Efeitos entre o cessionário e o contraente cedido
Na cessão do contrato, diferentemente do que ocorre na cessão de crédito, que prescinde do consentimento do devedor (CC, art. 294), não pode o contraente cedido invocar contra o cessionário meios de defesa que não se fundem na relação contratual cedida. Do mesmo modo, o cessionário  não pode alegar contra o contraente cedido meios de defesa estranhos à relação contratual objeto da cessão, incluindo as fundadas no contrato que serviu de instrumento à cessão.

A transmissão da posição contratual acarreta a substituição do cedente pelo cessionário na relação contratual com o cedido. Assim, quando o locatário, por exemplo, cede a locação a um terceiro, quem passa a ser locatário perante o proprietário é este último. É dele que o locador passará a exigir os aluguéis que se vencerem e contra quem poderá promover a resolução ou a denúncia do contrato. Por outro lado, é o cessionário quem passa a ter todos os direitos que resultam da locação, podendo opô-los ao locador. Todavia, a aludida transmissão só se produz a partir da data da cessão, não respondendo o novo locatário pelos aluguéis vencidos anteriormente.
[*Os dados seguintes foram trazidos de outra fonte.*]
/-- A context at dispatch (R59 to R62, R184, R250); `seed` is RNGSEED. -/
def freshCtx (n : Node) (j : Job) (pal : List (Nat × Rec64)) (atelier : Option Nat) (seed : W64) : Ctx :=
  { Ctx.blank with
    status := .running
    node := n.id
    job := n.job
    pc := recEntry n.nrec
    sregs := ((((((Vector.replicate 64 (0 : W64)).set 1 (BitVec.ofNat 64 (recAblk n.nrec))).set 2 (recArg n.nrec 0)).set 3
      (recArg n.nrec 1)).set 4 (recArg n.nrec 2)).set 5 (recArg n.nrec 3))
    spec := { Spec.blank with il := recIl n.nrec, scope := BitVec.ofNat 12 (recScope n.nrec), tenant := j.tenant, rngseed := seed,
                              arbw := j.arbw
                              status := if j.dbg then 0x100 else 0 }
    palette := pal
    atelier := atelier }

/-- The Palette that the contexts of a core receive at dispatch from a job's image (R184). -/
def Core.palOf (k : Core) (job : Nat) : List (Nat × Rec64) :=
  (k.palInit.filter fun e => e.1 / 256 == job).map fun e => (e.1 % 256, e.2)

/-- A core joins those with a bound context. -/
def State.wake (s : State) (c : CoreRef) : State :=
  if s.running.contains c then s else { s with running := s.running ++ [c] }

/-- A node is killed as it is dispatched: its argument block lies in no segment it is granted (R250). -/
def State.badArgs (s : State) (n : Node) (c : CoreRef) (tenant : Nat) : State :=
  ((s.killScope (s.homeOf n.job) n.job (recScope n.nrec) c 0 tenant).report n.job
    { core := c.val, code := 0x06, cause := 0x10, tenant := tenant, scope := recScope n.nrec, base := recAblk n.nrec }).completeNode
    n.id true []

/-- A compute node starts in a context (R250); the seed is read as an engine reads the scratchpad (R10, R70). -/
def State.startNode (s : State) (n : Node) (j : Job) (r : CtxRef) (atelier : Option Nat) : State :=
  let segs := s.dispatchSegs r n.job n.id
  let ablk := recAblk n.nrec
  let k := s.core r.core
  let inSegs := decide (ablk + 16 ≤ 0x800000) && (touched 0x40000 ablk 16).all fun i => segs.getLsbD i
  if ablk != 0 && !inSegs then s.badArgs n r.core j.tenant.toNat
  else
    let x := freshCtx n j (k.palOf n.job) atelier 0
    let s1 := (s.setCtx r x).grant r segs
    let kinds := k.segDecls.foldl (fun (acc : W64) (d : SegDecl) =>
      if d.job == n.job && d.node.all (· == n.id) then mergeKinds (d.mask &&& segs) d.kinds acc else acc)
      (mergeKinds segs 0 k.segKind)
    let s2a := s1.modCore r.core fun k => { k with segKind := kinds, mirror := if atelier.isSome then 0 else k.mirror }
    let s2 := if ablk = 0 then s2a else s2a.readsWord r.core ablk 0x02 n.job j.tenant.toNat (recScope n.nrec)
    let seed : W64 := if ablk = 0 then 0 else BitVec.ofNat 64 (leNat ((s2.core r.core).mem.loads ablk 8))
    let pcan : W64 := (if n.pcan = 0 then 0 else 1) ||| at_ 64 16 (n.pcan % 65536)
    let s3 := if ablk = 0 then s2 else s2.modCore r.core fun k => { k with mem := k.mem.put (ablk + 8) (leBytes 8 pcan.toNat) }
    ((s3.modCtx r fun x => { x with spec.rngseed := seed, notBefore := s.cycle + 1 }).modNode n.id fun n =>
      { n with state := .running }).wake r.core

/-- The atelier that a core belongs to (R125, R259). -/
def State.atelierOf (s : State) (c : CoreRef) : Option Nat :=
  ((s.tower (towerOf c)).groups.find? fun g => bit g.2 61 && grpHas g.2 c.val).map (·.1)

/-- Whether a core takes dispatches: its layer on, its column replayed, its tower not excluded (R326, R327, R333). -/
def State.usable (s : State) (c : CoreRef) : Bool :=
  !isCtl c && !s.unreachable c && !(s.tower (towerOf c)).excluded && !s.faulted
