-- ==== Sys2Proof/Machine/Reliability.lean ====
section
/-!
DEFINITION. Failures and what follows them: device-level errors (R325), take-over and reload of the control cores (R305,
R313), instruction memory errors (R108), soft errors (R70, R322), the scrubber (R323), invalidation acknowledgements (R233,
R309), clocks (R333, R335), bring-up with its journal (R331 to R334), warm reset (R326) and the loss of power (R334).
-/

namespace Sys2Proof.Machine

/-! Device-level errors (R325). -/

/-- Whether a scope is a job's root. -/
def Job.isRoot (j : Job) (c : Scope) : Bool := c.home == j.home && c.id == j.root && c.job == j.num

/-- A device-level error: dispatch stops, every job's root scope is killed, every job's queue gets a TYPE 0x08 entry with
the cause, the tower and the column (R325). One that is in force already changes nothing. -/
def State.deviceError (s : State) (cause : Nat) (tower : Bool) (column : Nat) : State :=
  if s.faulted then s
  else
    let pay := ofDws 256 [BitVec.ofNat 64 cause, at_ 64 8 (towerNat tower) ||| at_ 64 0 (column % 64), 0, 0]
    s.jobs.foldl (fun (a : State) j =>
      let a1 := a.postJob j.num { type := 0x08, scope := j.root, pay := pay }
      (a1.killScope j.home j.num j.root 0 0 j.tenant.toNat).modJob j.num fun j => { j with endAt := some s.time })
      { s with faulted := true }

/-! Signed records (R331). -/

/-- The prehash of a record; its bytes are the model's, and the device certificate's bind the device number to the identity public key
(R331, log 27, DESIGN CHOICE). -/
def Repair.prehash (r : Repair) : List Byte :=
  shake256 (leBytes 8 r.kind ++ leBytes 8 r.unit ++ leBytes 8 r.pos ++
    if r.kind = 4 then leBytes 57 Config.identityKey.toNat else []) 64

/-- Whether a record's signature is good: of the factory key, or of the device's own identity key (R331). -/
def Repair.good (r : Repair) : Bool := r.sig == if r.factory then Config.factorySign r.prehash else Config.ed448Sign r.prehash

/-- A repair record that the device signs itself (R323, R331). -/
def fieldRepair (kind unit pos : Nat) : Repair :=
  let r : Repair := ⟨kind, unit, pos, false, 0⟩
  { r with sig := Config.ed448Sign r.prehash }

/-- The positions that good records of a kind give a unit; a record whose signature fails is ignored (R331). -/
def State.repaired (s : State) (kind unit : Nat) : List Nat :=
  (s.repairs.filter fun r => r.kind == kind && r.unit == unit && r.good).map (·.pos)

/-- The lowest speed bin of a tower: its signed record's, else one that the part has and the spec does not give (R331, R335). -/
def State.lowestBin (s : State) (t : Bool) : Nat := ((s.repaired 2 (64 * towerNat t)).head?).getD Config.lowestBin

/-! Take-over (R305, R313). -/

/-- A control core reset and loaded with its firmware's code over what its instruction memory holds (R297, R307, R313, R333). -/
def Core.loaded (k : Core) (f : FwImage) : Core :=
  { Core.blank with imem := placeBytes k.imem f.code, imemBad := goodBundles k.imemBad f.code }

/-- Control memory as firmware leaves it: what the image does not place reads 0 (R297). -/
def FwImage.memory (f : FwImage) : List Host.Cell := placeBytes [] f.ctl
Não se transmitem, porém, ao cessionário os direitos potestativos de que o cedente seja titular. Se o originário contraente foi vítima de erro, dolo ou coação, por exemplo, e o vício só for descoberto depois da cessão do contrato, mas dentro do prazo decadencial da ação anulatória, o direito potestativo de anulação não se transmitirá ao cessionário, mas continuará competindo ao cedente

OBSERVAÇÃO: Em regra, a cessão de posição contratual é “PRO SOLUTO”, todavia, por cláusula contratual expressa poderá se tornar “PRO SOLVENDA”; “PRO SOLVENDA” – cedente responde em caso de inadimplemento; “PRO SOLUTO” – cedente não responde em caso de adimplemento.